Try to acknowledge him as little as possible. Otherwise he’ll never leave you alone. He continues: “You could add kombucha to the menu, maybe. I’ve actually been brewing this beet-ginger kombucha at my house…” He does that classic James Franco smile/laugh combination that’s supposed to tell everybody he’s modest and self-aware, like he’s just a down-to-earth guy with lofty ambitions. I avoid eye contact.
“It’s pretty good, actually,” he says. “Seth seems to like it. I’ll bring some by later. Did you guys know—“
I interrupt him. “What do you want?”
“Oh. Um, ok. I’ll have the… I’ll have the ‘Grape Gatsby’.”
I hold up two plastic cups, one 16 oz. and one 24 oz. “What size?”
“The smaller one, I guess. But hey, those are made out of recycled material, right?” I roll my eyes. “Yes, James.”
“Okay, good, because I have this initiative—“ His face lights up. “Oh! Could you add some kale to my drink?”

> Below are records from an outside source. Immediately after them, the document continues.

-- ==== Sys2Proof/Machine/Dispatch.lean ====
section
/-! DEFINITION. The dispatch: one arm per instruction, each one call of its meaning. -/

namespace Sys2Proof.Machine

def exec (i : Instr) (s : State) : Host.Outcome State Fault Refusal :=
  match i with
  | .mipsAdd rs rt rd shamt => Sys2Proof.Machine.execMipsAdd rs rt rd shamt s
  | .mipsAddu rs rt rd shamt => Sys2Proof.Machine.execMipsAddu rs rt rd shamt s
  | .mipsSub rs rt rd shamt => Sys2Proof.Machine.execMipsSub rs rt rd shamt s
  | .mipsSubu rs rt rd shamt => Sys2Proof.Machine.execMipsSubu rs rt rd shamt s
  | .mipsAnd rs rt rd shamt => Sys2Proof.Machine.execMipsAnd rs rt rd shamt s
  | .mipsOr rs rt rd shamt => Sys2Proof.Machine.execMipsOr rs rt rd shamt s
  | .mipsXor rs rt rd shamt => Sys2Proof.Machine.execMipsXor rs rt rd shamt s
  | .mipsNor rs rt rd shamt => Sys2Proof.Machine.execMipsNor rs rt rd shamt s
  | .mipsSlt rs rt rd shamt => Sys2Proof.Machine.execMipsSlt rs rt rd shamt s
  | .mipsSltu rs rt rd shamt => Sys2Proof.Machine.execMipsSltu rs rt rd shamt s
  | .mipsDadd rs rt rd shamt => Sys2Proof.Machine.execMipsDadd rs rt rd shamt s
  | .mipsDaddu rs rt rd shamt => Sys2Proof.Machine.execMipsDaddu rs rt rd shamt s
  | .mipsDsub rs rt rd shamt => Sys2Proof.Machine.execMipsDsub rs rt rd shamt s
  | .mipsDsubu rs rt rd shamt => Sys2Proof.Machine.execMipsDsubu rs rt rd shamt s
  | .mipsSll rs rt rd sa => Sys2Proof.Machine.execMipsSll rs rt rd sa s
  | .mipsSrl rs rt rd sa => Sys2Proof.Machine.execMipsSrl rs rt rd sa s
  | .mipsSra rs rt rd sa => Sys2Proof.Machine.execMipsSra rs rt rd sa s
  | .mipsDsll rs rt rd sa => Sys2Proof.Machine.execMipsDsll rs rt rd sa s
  | .mipsDsrl rs rt rd sa => Sys2Proof.Machine.execMipsDsrl rs rt rd sa s
  | .mipsDsra rs rt rd sa => Sys2Proof.Machine.execMipsDsra rs rt rd sa s
  | .mipsDsll32 rs rt rd sa => Sys2Proof.Machine.execMipsDsll32 rs rt rd sa s
  | .mipsDsrl32 rs rt rd sa => Sys2Proof.Machine.execMipsDsrl32 rs rt rd sa s
  | .mipsDsra32 rs rt rd sa => Sys2Proof.Machine.execMipsDsra32 rs rt rd sa s
  | .mipsMul rs rt rd => Sys2Proof.Machine.execMipsMul rs rt rd s
  | .mipsMuh rs rt rd => Sys2Proof.Machine.execMipsMuh rs rt rd s
  | .mipsMulu rs rt rd => Sys2Proof.Machine.execMipsMulu rs rt rd s
  | .mipsMuhu rs rt rd => Sys2Proof.Machine.execMipsMuhu rs rt rd s
  | .mipsDiv rs rt rd => Sys2Proof.Machine.execMipsDiv rs rt rd s
  | .mipsMod rs rt rd => Sys2Proof.Machine.execMipsMod rs rt rd s
  | .mipsDivu rs rt rd => Sys2Proof.Machine.execMipsDivu rs rt rd s
  | .mipsModu rs rt rd => Sys2Proof.Machine.execMipsModu rs rt rd s
  | .mipsDmul rs rt rd => Sys2Proof.Machine.execMipsDmul rs rt rd s
  | .mipsDmuh rs rt rd => Sys2Proof.Machine.execMipsDmuh rs rt rd s
  | .mipsDmulu rs rt rd => Sys2Proof.Machine.execMipsDmulu rs rt rd s
  | .mipsDmuhu rs rt rd => Sys2Proof.Machine.execMipsDmuhu rs rt rd s
  | .mipsDdiv rs rt rd => Sys2Proof.Machine.execMipsDdiv rs rt rd s
  | .mipsDmod rs rt rd => Sys2Proof.Machine.execMipsDmod rs rt rd s
  | .mipsDdivu rs rt rd => Sys2Proof.Machine.execMipsDdivu rs rt rd s
  | .mipsDmodu rs rt rd => Sys2Proof.Machine.execMipsDmodu rs rt rd s
  | .mipsAddi rs rt imm16 => Sys2Proof.Machine.execMipsAddi rs rt imm16 s
  | .mipsAddiu rs rt imm16 => Sys2Proof.Machine.execMipsAddiu rs rt imm16 s
  | .mipsSlti rs rt imm16 => Sys2Proof.Machine.execMipsSlti rs rt imm16 s
  | .mipsSltiu rs rt imm16 => Sys2Proof.Machine.execMipsSltiu rs rt imm16 s
  | .mipsAndi rs rt imm16 => Sys2Proof.Machine.execMipsAndi rs rt imm16 s
  | .mipsOri rs rt imm16 => Sys2Proof.Machine.execMipsOri rs rt imm16 s
  | .mipsXori rs rt imm16 => Sys2Proof.Machine.execMipsXori rs rt imm16 s
  | .mipsLui rs rt imm16 => Sys2Proof.Machine.execMipsLui rs rt imm16 s
  | .mipsDaddi rs rt imm16 => Sys2Proof.Machine.execMipsDaddi rs rt imm16 s
  | .mipsDaddiu rs rt imm16 => Sys2Proof.Machine.execMipsDaddiu rs rt imm16 s
  | .mipsLb base rt imm16 => Sys2Proof.Machine.execMipsLb base rt imm16 s
  | .mipsLbu base rt imm16 => Sys2Proof.Machine.execMipsLbu base rt imm16 s
  | .mipsLh base rt imm16 => Sys2Proof.Machine.execMipsLh base rt imm16 s
  | .mipsLhu base rt imm16 => Sys2Proof.Machine.execMipsLhu base rt imm16 s
  | .mipsLw base rt imm16 => Sys2Proof.Machine.execMipsLw base rt imm16 s
  | .mipsLwu base rt imm16 => Sys2Proof.Machine.execMipsLwu base rt imm16 s
  | .mipsLd base rt imm16 => Sys2Proof.Machine.execMipsLd base rt imm16 s
  | .mipsSb base rt imm16 => Sys2Proof.Machine.execMipsSb base rt imm16 s
  | .mipsSh base rt imm16 => Sys2Proof.Machine.execMipsSh base rt imm16 s
  | .mipsSw base rt imm16 => Sys2Proof.Machine.execMipsSw base rt imm16 s
  | .mipsSd base rt imm16 => Sys2Proof.Machine.execMipsSd base rt imm16 s
  | .mipsBeq rs rt imm16 => Sys2Proof.Machine.execMipsBeq rs rt imm16 s
  | .mipsBne rs rt imm16 => Sys2Proof.Machine.execMipsBne rs rt imm16 s
  | .mipsJ index => Sys2Proof.Machine.execMipsJ index s
  | .mipsJal index => Sys2Proof.Machine.execMipsJal index s
  | .mipsJr rs rt rd shamt => Sys2Proof.Machine.execMipsJr rs rt rd shamt s
  | .mipsJalr rs rt rd shamt => Sys2Proof.Machine.execMipsJalr rs rt rd shamt s
  | .mipsSyscall rs rt rd shamt => Sys2Proof.Machine.execMipsSyscall rs rt rd shamt s
  | .mipsLwc1 base ft imm16 => Sys2Proof.Machine.execMipsLwc1 base ft imm16 s
  | .mipsLdc1 base ft imm16 => Sys2Proof.Machine.execMipsLdc1 base ft imm16 s
  | .mipsSwc1 base ft imm16 => Sys2Proof.Machine.execMipsSwc1 base ft imm16 s
  | .mipsSdc1 base ft imm16 => Sys2Proof.Machine.execMipsSdc1 base ft imm16 s
  | .mipsMfc1 rt fs shamt funct => Sys2Proof.Machine.execMipsMfc1 rt fs shamt funct s
  | .mipsDmfc1 rt fs shamt funct => Sys2Proof.Machine.execMipsDmfc1 rt fs shamt funct s
  | .mipsMtc1 rt fs shamt funct => Sys2Proof.Machine.execMipsMtc1 rt fs shamt funct s
  | .mipsDmtc1 rt fs shamt funct => Sys2Proof.Machine.execMipsDmtc1 rt fs shamt funct s
  | .mipsBc1f imm16 => Sys2Proof.Machine.execMipsBc1f imm16 s
  | .mipsBc1t imm16 => Sys2Proof.Machine.execMipsBc1t imm16 s
  | .mipsAddS ft fs fd => Sys2Proof.Machine.execMipsAddS ft fs fd s
  | .mipsAddD ft fs fd => Sys2Proof.Machine.execMipsAddD ft fs fd s
  | .mipsSubS ft fs fd => Sys2Proof.Machine.execMipsSubS ft fs fd s
  | .mipsSubD ft fs fd => Sys2Proof.Machine.execMipsSubD ft fs fd s
  | .mipsMulS ft fs fd => Sys2Proof.Machine.execMipsMulS ft fs fd s
  | .mipsMulD ft fs fd => Sys2Proof.Machine.execMipsMulD ft fs fd s
  | .mipsDivS ft fs fd => Sys2Proof.Machine.execMipsDivS ft fs fd s
  | .mipsDivD ft fs fd => Sys2Proof.Machine.execMipsDivD ft fs fd s
  | .mipsSqrtS fs fd => Sys2Proof.Machine.execMipsSqrtS fs fd s
  | .mipsSqrtD fs fd => Sys2Proof.Machine.execMipsSqrtD fs fd s
  | .mipsCEqS ft fs => Sys2Proof.Machine.execMipsCEqS ft fs s
  | .mipsCEqD ft fs => Sys2Proof.Machine.execMipsCEqD ft fs s
  | .mipsCLtS ft fs => Sys2Proof.Machine.execMipsCLtS ft fs s
  | .mipsCLtD ft fs => Sys2Proof.Machine.execMipsCLtD ft fs s
  | .mipsCLeS ft fs => Sys2Proof.Machine.execMipsCLeS ft fs s
  | .mipsCLeD ft fs => Sys2Proof.Machine.execMipsCLeD ft fs s
  | .rvLui imm20 rd => Sys2Proof.Machine.execRvLui imm20 rd s
  | .rvAuipc imm20 rd => Sys2Proof.Machine.execRvAuipc imm20 rd s
  | .rvAddi imm12 rs1 rd => Sys2Proof.Machine.execRvAddi imm12 rs1 rd s
  | .rvSlti imm12 rs1 rd => Sys2Proof.Machine.execRvSlti imm12 rs1 rd s
  | .rvSltiu imm12 rs1 rd => Sys2Proof.Machine.execRvSltiu imm12 rs1 rd s
  | .rvXori imm12 rs1 rd => Sys2Proof.Machine.execRvXori imm12 rs1 rd s
  | .rvOri imm12 rs1 rd => Sys2Proof.Machine.execRvOri imm12 rs1 rd s
  | .rvAndi imm12 rs1 rd => Sys2Proof.Machine.execRvAndi imm12 rs1 rd s
  | .rvSlli shamt rs1 rd => Sys2Proof.Machine.execRvSlli shamt rs1 rd s
  | .rvSrli shamt rs1 rd => Sys2Proof.Machine.execRvSrli shamt rs1 rd s
  | .rvSrai shamt rs1 rd => Sys2Proof.Machine.execRvSrai shamt rs1 rd s
  | .rvAddiw imm12 rs1 rd => Sys2Proof.Machine.execRvAddiw imm12 rs1 rd s
  | .rvSlliw shamt rs1 rd => Sys2Proof.Machine.execRvSlliw shamt rs1 rd s
  | .rvSrliw shamt rs1 rd => Sys2Proof.Machine.execRvSrliw shamt rs1 rd s
  | .rvSraiw shamt rs1 rd => Sys2Proof.Machine.execRvSraiw shamt rs1 rd s
  | .rvAdd rs2 rs1 rd => Sys2Proof.Machine.execRvAdd rs2 rs1 rd s
  | .rvSub rs2 rs1 rd => Sys2Proof.Machine.execRvSub rs2 rs1 rd s
  | .rvSll rs2 rs1 rd => Sys2Proof.Machine.execRvSll rs2 rs1 rd s
  | .rvSlt rs2 rs1 rd => Sys2Proof.Machine.execRvSlt rs2 rs1 rd s
  | .rvSltu rs2 rs1 rd => Sys2Proof.Machine.execRvSltu rs2 rs1 rd s
  | .rvXor rs2 rs1 rd => Sys2Proof.Machine.execRvXor rs2 rs1 rd s
  | .rvSrl rs2 rs1 rd => Sys2Proof.Machine.execRvSrl rs2 rs1 rd s
  | .rvSra rs2 rs1 rd => Sys2Proof.Machine.execRvSra rs2 rs1 rd s
  | .rvOr rs2 rs1 rd => Sys2Proof.Machine.execRvOr rs2 rs1 rd s
  | .rvAnd rs2 rs1 rd => Sys2Proof.Machine.execRvAnd rs2 rs1 rd s
  | .rvAddw rs2 rs1 rd => Sys2Proof.Machine.execRvAddw rs2 rs1 rd s
  | .rvSubw rs2 rs1 rd => Sys2Proof.Machine.execRvSubw rs2 rs1 rd s
  | .rvSllw rs2 rs1 rd => Sys2Proof.Machine.execRvSllw rs2 rs1 rd s
  | .rvSrlw rs2 rs1 rd => Sys2Proof.Machine.execRvSrlw rs2 rs1 rd s
  | .rvSraw rs2 rs1 rd => Sys2Proof.Machine.execRvSraw rs2 rs1 rd s
  | .rvMul rs2 rs1 rd => Sys2Proof.Machine.execRvMul rs2 rs1 rd s
  | .rvMulh rs2 rs1 rd => Sys2Proof.Machine.execRvMulh rs2 rs1 rd s
  | .rvMulhsu rs2 rs1 rd => Sys2Proof.Machine.execRvMulhsu rs2 rs1 rd s
  | .rvMulhu rs2 rs1 rd => Sys2Proof.Machine.execRvMulhu rs2 rs1 rd s
  | .rvDiv rs2 rs1 rd => Sys2Proof.Machine.execRvDiv rs2 rs1 rd s
  | .rvDivu rs2 rs1 rd => Sys2Proof.Machine.execRvDivu rs2 rs1 rd s
  | .rvRem rs2 rs1 rd => Sys2Proof.Machine.execRvRem rs2 rs1 rd s
  | .rvRemu rs2 rs1 rd => Sys2Proof.Machine.execRvRemu rs2 rs1 rd s
  | .rvMulw rs2 rs1 rd => Sys2Proof.Machine.execRvMulw rs2 rs1 rd s
  | .rvDivw rs2 rs1 rd => Sys2Proof.Machine.execRvDivw rs2 rs1 rd s
  | .rvDivuw rs2 rs1 rd => Sys2Proof.Machine.execRvDivuw rs2 rs1 rd s
  | .rvRemw rs2 rs1 rd => Sys2Proof.Machine.execRvRemw rs2 rs1 rd s
  | .rvRemuw rs2 rs1 rd => Sys2Proof.Machine.execRvRemuw rs2 rs1 rd s
  | .rvLb imm12 rs1 rd => Sys2Proof.Machine.execRvLb imm12 rs1 rd s
  | .rvLh imm12 rs1 rd => Sys2Proof.Machine.execRvLh imm12 rs1 rd s
  | .rvLw imm12 rs1 rd => Sys2Proof.Machine.execRvLw imm12 rs1 rd s
  | .rvLd imm12 rs1 rd => Sys2Proof.Machine.execRvLd imm12 rs1 rd s
  | .rvLbu imm12 rs1 rd => Sys2Proof.Machine.execRvLbu imm12 rs1 rd s
  | .rvLhu imm12 rs1 rd => Sys2Proof.Machine.execRvLhu imm12 rs1 rd s
  | .rvLwu imm12 rs1 rd => Sys2Proof.Machine.execRvLwu imm12 rs1 rd s
  | .rvSb imm7 rs2 rs1 imm5 => Sys2Proof.Machine.execRvSb imm7 rs2 rs1 imm5 s
  | .rvSh imm7 rs2 rs1 imm5 => Sys2Proof.Machine.execRvSh imm7 rs2 rs1 imm5 s
  | .rvSw imm7 rs2 rs1 imm5 => Sys2Proof.Machine.execRvSw imm7 rs2 rs1 imm5 s
  | .rvSd imm7 rs2 rs1 imm5 => Sys2Proof.Machine.execRvSd imm7 rs2 rs1 imm5 s
  | .rvBeq imm7 rs2 rs1 imm5 => Sys2Proof.Machine.execRvBeq imm7 rs2 rs1 imm5 s
  | .rvBne imm7 rs2 rs1 imm5 => Sys2Proof.Machine.execRvBne imm7 rs2 rs1 imm5 s
  | .rvBlt imm7 rs2 rs1 imm5 => Sys2Proof.Machine.execRvBlt imm7 rs2 rs1 imm5 s
  | .rvBge imm7 rs2 rs1 imm5 => Sys2Proof.Machine.execRvBge imm7 rs2 rs1 imm5 s
  | .rvBltu imm7 rs2 rs1 imm5 => Sys2Proof.Machine.execRvBltu imm7 rs2 rs1 imm5 s
  | .rvBgeu imm7 rs2 rs1 imm5 => Sys2Proof.Machine.execRvBgeu imm7 rs2 rs1 imm5 s
  | .rvJal imm20 rd => Sys2Proof.Machine.execRvJal imm20 rd s
  | .rvJalr imm12 rs1 rd => Sys2Proof.Machine.execRvJalr imm12 rs1 rd s
  | .rvEcall rs1 rd => Sys2Proof.Machine.execRvEcall rs1 rd s
  | .rvFlw imm12 rs1 fd => Sys2Proof.Machine.execRvFlw imm12 rs1 fd s
  | .rvFld imm12 rs1 fd => Sys2Proof.Machine.execRvFld imm12 rs1 fd s
  | .rvFsw imm7 fs2 rs1 imm5 => Sys2Proof.Machine.execRvFsw imm7 fs2 rs1 imm5 s
  | .rvFsd imm7 fs2 rs1 imm5 => Sys2Proof.Machine.execRvFsd imm7 fs2 rs1 imm5 s
  | .rvFaddS fs2 fs1 rm fd => Sys2Proof.Machine.execRvFaddS fs2 fs1 rm fd s
  | .rvFaddD fs2 fs1 rm fd => Sys2Proof.Machine.execRvFaddD fs2 fs1 rm fd s
  | .rvFsubS fs2 fs1 rm fd => Sys2Proof.Machine.execRvFsubS fs2 fs1 rm fd s
  | .rvFsubD fs2 fs1 rm fd => Sys2Proof.Machine.execRvFsubD fs2 fs1 rm fd s
  | .rvFmulS fs2 fs1 rm fd => Sys2Proof.Machine.execRvFmulS fs2 fs1 rm fd s
  | .rvFmulD fs2 fs1 rm fd => Sys2Proof.Machine.execRvFmulD fs2 fs1 rm fd s
  | .rvFdivS fs2 fs1 rm fd => Sys2Proof.Machine.execRvFdivS fs2 fs1 rm fd s
  | .rvFdivD fs2 fs1 rm fd => Sys2Proof.Machine.execRvFdivD fs2 fs1 rm fd s
  | .rvFsqrtS fs1 rm fd => Sys2Proof.Machine.execRvFsqrtS fs1 rm fd s
  | .rvFsqrtD fs1 rm fd => Sys2Proof.Machine.execRvFsqrtD fs1 rm fd s
  | .rvFsgnjS fs2 fs1 fd => Sys2Proof.Machine.execRvFsgnjS fs2 fs1 fd s
  | .rvFsgnjD fs2 fs1 fd => Sys2Proof.Machine.execRvFsgnjD fs2 fs1 fd s
  | .rvFsgnjnS fs2 fs1 fd => Sys2Proof.Machine.execRvFsgnjnS fs2 fs1 fd s
  | .rvFsgnjnD fs2 fs1 fd => Sys2Proof.Machine.execRvFsgnjnD fs2 fs1 fd s
  | .rvFsgnjxS fs2 fs1 fd => Sys2Proof.Machine.execRvFsgnjxS fs2 fs1 fd s
  | .rvFsgnjxD fs2 fs1 fd => Sys2Proof.Machine.execRvFsgnjxD fs2 fs1 fd s
  | .rvFminS fs2 fs1 fd => Sys2Proof.Machine.execRvFminS fs2 fs1 fd s
  | .rvFminD fs2 fs1 fd => Sys2Proof.Machine.execRvFminD fs2 fs1 fd s
  | .rvFmaxS fs2 fs1 fd => Sys2Proof.Machine.execRvFmaxS fs2 fs1 fd s
  | .rvFmaxD fs2 fs1 fd => Sys2Proof.Machine.execRvFmaxD fs2 fs1 fd s
  | .rvFeqS fs2 fs1 rd => Sys2Proof.Machine.execRvFeqS fs2 fs1 rd s
  | .rvFeqD fs2 fs1 rd => Sys2Proof.Machine.execRvFeqD fs2 fs1 rd s
  | .rvFltS fs2 fs1 rd => Sys2Proof.Machine.execRvFltS fs2 fs1 rd s
  | .rvFltD fs2 fs1 rd => Sys2Proof.Machine.execRvFltD fs2 fs1 rd s
  | .rvFleS fs2 fs1 rd => Sys2Proof.Machine.execRvFleS fs2 fs1 rd s
  | .rvFleD fs2 fs1 rd => Sys2Proof.Machine.execRvFleD fs2 fs1 rd s
  | .rvFclassS fs1 rd => Sys2Proof.Machine.execRvFclassS fs1 rd s
  | .rvFclassD fs1 rd => Sys2Proof.Machine.execRvFclassD fs1 rd s
  | .rvFmvXW fs1 rd => Sys2Proof.Machine.execRvFmvXW fs1 rd s
  | .rvFmvXD fs1 rd => Sys2Proof.Machine.execRvFmvXD fs1 rd s
  | .rvFmvWX rs1 fd => Sys2Proof.Machine.execRvFmvWX rs1 fd s
  | .rvFmvDX rs1 fd => Sys2Proof.Machine.execRvFmvDX rs1 fd s
  | .rvFmaddS fs3 fs2 fs1 rm fd => Sys2Proof.Machine.execRvFmaddS fs3 fs2 fs1 rm fd s
  | .rvFmaddD fs3 fs2 fs1 rm fd => Sys2Proof.Machine.execRvFmaddD fs3 fs2 fs1 rm fd s
  | .rvFmsubS fs3 fs2 fs1 rm fd => Sys2Proof.Machine.execRvFmsubS fs3 fs2 fs1 rm fd s
  | .rvFmsubD fs3 fs2 fs1 rm fd => Sys2Proof.Machine.execRvFmsubD fs3 fs2 fs1 rm fd s
  | .rvFnmsubS fs3 fs2 fs1 rm fd => Sys2Proof.Machine.execRvFnmsubS fs3 fs2 fs1 rm fd s
  | .rvFnmsubD fs3 fs2 fs1 rm fd => Sys2Proof.Machine.execRvFnmsubD fs3 fs2 fs1 rm fd s
  | .rvFnmaddS fs3 fs2 fs1 rm fd => Sys2Proof.Machine.execRvFnmaddS fs3 fs2 fs1 rm fd s
  | .rvFnmaddD fs3 fs2 fs1 rm fd => Sys2Proof.Machine.execRvFnmaddD fs3 fs2 fs1 rm fd s

end Sys2Proof.Machine
end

Just what I want to hear. I look to Jeremy for the green light. He nods. I pull a .22 revolver from my pocket and shoot James Franco three times through the chest. You’re welcome, America.
A customer walks in before we have time to move the body. She glances at the corpse and mutters “Finally.”
“Hi,” she says. “I’d like to do a three-day juice cleanse. Flush out my toxins, you know?”
“Okay, ma’am,” I say. “Which juices would you like?”
“Oh, I don’t know. Which ones have kale?”
I look at Jeremy. He gets the mop ready.